The end of the fiscal year is here, and before you file your tax return, make sure you have your t’s and your i’s crossed out to maximize your potential repayment.
There are a number of factors for which ordinary Australians can claim a tax deduction. And, with COVID-19 regulations seeing more people working from home than ever before, it’s crucial that you know exactly what and how much you can claim.
Let’s take a look at how to maximize your tax refund for this new fiscal year.
Australians who have had to work from home due to COVID-19 restrictions in the past fiscal year will remember they could claim more than they previously could for the privilege.
In fact, ABC News noted that in 2019-2020, around 8.5 million Australians claimed nearly $ 19.4 billion in work-related expenses. Spending on working from home increased by 40% during lockdowns related to COVID.
According to the ATO, these additional expenses include:
- “Electricity expenses associated with heating, cooling and lighting the area you work from and using the items you use for work
- Cleaning costs for a dedicated work area
- Telephone and internet charges
- Computer consumables (for example, printer paper and ink) and stationery
- Home office equipment including computers, printers, telephones, furniture and furnishings – you can request either the
- Total cost of items up to $ 300
- Decline in value (depreciation) for items over $ 300. “
Items you cannot claim include general household items like coffee, tea, or milk, child-rearing expenses, expenses your employer reimbursed you for, or any time you spent not working – like lunch breaks. or home schooling hours.
For the 2019-2020 income year, there were three main ways to calculate home office expenses: the shortcut method (80 cents per hour of work) on fixed rate method (52 cents per hour of work) and the actual cost method.
ABC News reports revealed that one million Australians used the shortcut method last year for their work-from-home expenses.
However, according to Ashley Debenham of ETax Accountants, if a person works from home three days a week, they can earn an average of $ 580 using the flat rate method, as they will need to have “a dedicated workspace or office at home” to claim it
Comparatively, the shortcut method may be suitable for those who work from home more occasionally. This is because this method requires less meticulous record keeping of house costs, as well as timesheets, lists or documents showing the hours you worked.

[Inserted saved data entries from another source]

theorem noteWaits_waitsMoved (s : State) (t : Trunk) : WaitsMoved t s (noteWaits s t) := by
  have hfold : ∀ (l : List Nat) (r : State), WaitsMoved t s r → WaitsMoved t s (l.foldl (noteWait t) r) := by
    intro l
    induction l with
    | nil => exact fun r h => h
    | cons v l ih => exact fun r h => ih _ (noteWait_waitsMoved v h)
  exact hfold _ s ⟨(trunk s t).headSince, (trunk s t).starved, .refl t s⟩

/-! ### A trunk goes down (R372) -/

/-- What is left of a trunk that goes down with a cause, with or without its enable bit. -/
def downed (cause : Nat) (enabled : Bool) (x : TrunkSt) : TrunkSt :=
  let y := { quiet x with lastDown := cause }
  let z := if cause = 8 ∨ !enabled then { quiet y with state := .disabled, lanes := [], partnerGood := 0, partnerDegraded := 0 } else y
  if enabled then { z with state := .grant } else z

theorem downed_state (c : Nat) (b : Bool) (x : TrunkSt) : (downed c b x).state = if b then .grant else .disabled := by
  cases b <;> simp [downed]

theorem downed_notUp (c : Nat) (b : Bool) (x : TrunkSt) : (downed c b x).state ≠ .up := by
  rw [downed_state]
  cases b <;> simp

theorem downed_lastDown (c : Nat) (b : Bool) (x : TrunkSt) : (downed c b x).lastDown = c := by
  unfold downed
  dsimp only
  (repeat' split) <;> rfl

theorem downed_keeps (c : Nat) (b : Bool) (x : TrunkSt) : (downed c b x).entries = x.entries ∧ (downed c b x).txQ = x.txQ ∧
    (downed c b x).rxStarted = x.rxStarted := by
  unfold downed
  dsimp only
  (repeat' split) <;> exact ⟨rfl, rfl, rfl⟩

section
variable (s : State) (t : Trunk) (c : Nat)

theorem enterDisabled_frame : enterDisabled s t =
    { s with trunks := (enterDisabled s t).trunks, grants := (enterDisabled s t).grants } := rfl

theorem enterGrant_frame : enterGrant s t = { s with trunks := (enterGrant s t).trunks, grants := (enterGrant s t).grants } := by
  unfold enterGrant
  rw [requestGrant_frame]
  rfl

theorem trunkDown_frame : trunkDown s t c = { raiseTrunk (mgmtCtr s t 1 1) t 1 with
    trunks := (trunkDown s t c).trunks, grants := (trunkDown s t c).grants } := by
  unfold trunkDown
  dsimp only
  split
  · rw [enterGrant_frame]
    split
    · rw [enterDisabled_frame]; rfl
    · rfl
  · split
    · rw [enterDisabled_frame]; rfl
    · rfl

theorem trunk_enterGrant_same : trunk (enterGrant s t) t = { trunk s t with state := .grant } := by
  rw [trunk, enterGrant, requestGrant_trunks]
  exact trunk_updTrunk_same s t _

theorem trunk_enterGrant_ne {u : Trunk} (h : u ≠ t) : trunk (enterGrant s t) u = trunk s u := by
  rw [trunk, enterGrant, requestGrant_trunks]
  exact trunk_setTrunk_ne s t h _

theorem trunk_enterDisabled_same : trunk (enterDisabled s t) t =
    { quiet (trunk s t) with state := .disabled, lanes := [], partnerGood := 0, partnerDegraded := 0 } :=
  trunk_updTrunk_same s t (fun x => { quiet x with state := .disabled, lanes := [], partnerGood := 0, partnerDegraded := 0 })

theorem trunk_enterDisabled_ne {u : Trunk} (h : u ≠ t) : trunk (enterDisabled s t) u = trunk s u := trunk_setTrunk_ne s t h _

theorem trunk_trunkDown_same : trunk (trunkDown s t c) t = downed c (trunkEnabled s t) (trunk s t) := by
  unfold trunkDown downed
  dsimp only
  cases trunkEnabled s t
  · simp [trunk_enterDisabled_same]
  · by_cases hc : c = 8
    · simp [hc, trunk_enterDisabled_same, trunk_enterGrant_same]
    · simp [hc, trunk_enterGrant_same]

theorem trunk_trunkDown_ne {u : Trunk} (h : u ≠ t) : trunk (trunkDown s t c) u = trunk s u := by
  have h2 : trunk (updTrunk (raiseTrunk (mgmtCtr s t 1 1) t 1) t (fun x => { quiet x with lastDown := c })) u = trunk s u := by
    rw [updTrunk, trunk_setTrunk_ne _ _ h, trunk_raiseTrunk, trunk_mgmtCtr]
  unfold trunkDown
  dsimp only
  split
  · rw [trunk_enterGrant_ne _ _ h]
    split
    · rw [trunk_enterDisabled_ne _ _ h, h2]
    · exact h2
  · split
    · rw [trunk_enterDisabled_ne _ _ h, h2]
    · exact h2

theorem trunkDown_ends : (trunk (trunkDown s t c) t).state ≠ .up ∧ (trunk (trunkDown s t c) t).lastDown = c := by
  rw [trunk_trunkDown_same]
  exact ⟨downed_notUp _ _ _, downed_lastDown _ _ _⟩

theorem trunkDown_events : (trunkDown s t c).events = (raiseTrunk (mgmtCtr s t 1 1) t 1).events := by rw [trunkDown_frame]

theorem trunkDown_ctrs : (trunkDown s t c).ctrs = (mgmtCtr s t 1 1).ctrs := by
  rw [trunkDown_frame]
  exact raise_ctrs _ _ _

theorem trunkDown_count : ctr (trunkDown s t c) (0x4015 + t.val) 1 = satAdd64 (ctr s (0x4015 + t.val) 1) 1 := by
  rw [ctr, trunkDown_ctrs]
  exact ctr_bumpBy_same s _ 1 1

/-- Going down takes no event away, and adds trunk-down. -/
theorem trunkDown_pending_of_pending {e : Nat} (h : s.events.pending.getLsbD e = true) :
    (trunkDown s t c).events.pending.getLsbD e = true := by
  rw [trunkDown_events]
  exact raise_pending_of_pending (s := mgmtCtr s t 1 1) _ _ h

theorem trunkDown_pending (h : ctlOn s = true) : (trunkDown s t c).events.pending.getLsbD (129 + 16 * t.val) = true := by
  have he : evTrunk t.val 1 = 129 + 16 * t.val := by simp only [evTrunk]; omega
  rw [trunkDown_events, ← he]
  exact raise_pending_self (s := mgmtCtr s t 1 1) _ h (by rw [he]; omega)

end

/-- A trunk event of Table 13.6 is pending once raised. -/
theorem raiseTrunk_pending {s : State} (t : Trunk) {j e : Nat} (h : ctlOn s = true) (hj : j < 16) (he : e = 128 + 16 * t.val + j) :
    (raiseTrunk s t j).events.pending.getLsbD e = true := by
  subst he
  exact raise_pending_self (s := s) _ h (by simp only [evTrunk]; omega)

end Sys2Proof.Machine

/-! PROOF. The words of `tf_tx_` become a payload (R74, R75, R316, Table 2.2). -/

namespace Sys2Proof.Machine
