/-- The part right after POWER_ON with the straps at their pull-downs (R18, log 4): LOADING, its first read
not yet made, the status word, the line state word and the command result waiting to be written back. -/
def Part.atReset : Part where
  mode := .loading
  straps := strapsPulledDown
  bus := { Bus.empty with wbq := [0x017, 0x018, 0x012] }
  mirrors := { Mirrors.empty with load := some { kind := .powerOn, next := 0 } }
  points := Points.empty
  queue := { records := [], clock := 0, clockMs := 0, nextId := 0 }
  routes := Vector.replicate 16 Route.empty
  lines := Vector.replicate 4 Line.atReset
  arbiter := { decisionPending := false, offers := Vector.replicate 4 none, formations := 0 }
  time :=
    { day := 0, minute := 0, second := 0, elapsedMs := 0, nextTest := none, mainsLost := false,
      mainsActive := false, mainsTimer := none }
  heartbeat := { timer := none, silent := false }
  notice :=
    { heads := none, causes := 0, inProgress := none, resultTag := 0, resultStatus := .inProgress,
      trouble := .off, pulseOn := false, pulseMs := 0 }

/-- The machine right after reset: nothing listed in memory, no read cycle made, no command waiting. -/
def State.reset : State where
  mem := []
  upData := none
  part := Part.atReset
  pending := []

end Sys2Proof.Machine
end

Work expenses also go beyond the new world of working from home that we have all had to get used to. Here are some of the common work-related expenses for which Australians may consider claiming a deduction:
- Vehicle and travel expenses – personal vehicle, carpooling, flights and public transport
- Clothing, laundry and dry cleaning costs – must belong to categories of clothing specific to the profession or protection, as well as non-compulsory, compulsory or registered uniforms.
- Self-education costs – Course and tuition fees, home office fees, etc.
- Tools, equipment and other assets – computers, software, hand tools, safety equipment, etc.
- Other expenses – Books, periodicals and digital information, telephone and Internet expenses, income protection, overtime meals and more.
There is a range of expenses that Australians may be eligible to deduct, so it’s worth doing your research and reviewing the complete list on the ATO website.
Great personal contributions
Another area where you can claim deductions is personal super contributions made before July 1, 2021.
Personal contributions are separate from those paid by your employer, including the mandatory super guarantee, wage sacrifice and super employer contributions to be declared. Instead, it refers to the personal contributions made to your super fund from your after-tax income.
Keep in mind that you must adhere to the age restrictions and that you must provide your super fund with a “notice of intention to claim or modify a deduction for personal contributions” (NAT 71121) then receive an acknowledgment of receipt from your fund. If you qualify, on your tax return you can claim a deduction for contribution shown on the notice of intention.
If you’ve never made great personal contributions, this is worth keeping in mind as it can offer some benefits:
- Boost your super With compound interest, any extra funds you add to your super balance outside of the standard super guarantee amount can make a big difference in your final retirement balance.
- Government premium – If you make after-tax contributions and your income is less than $ 54,837, you may be eligible for the government to make co-contributions of up to $ 500 per year. Keep in mind that you may not be eligible for co-contributions on any amount claimed as a tax deduction.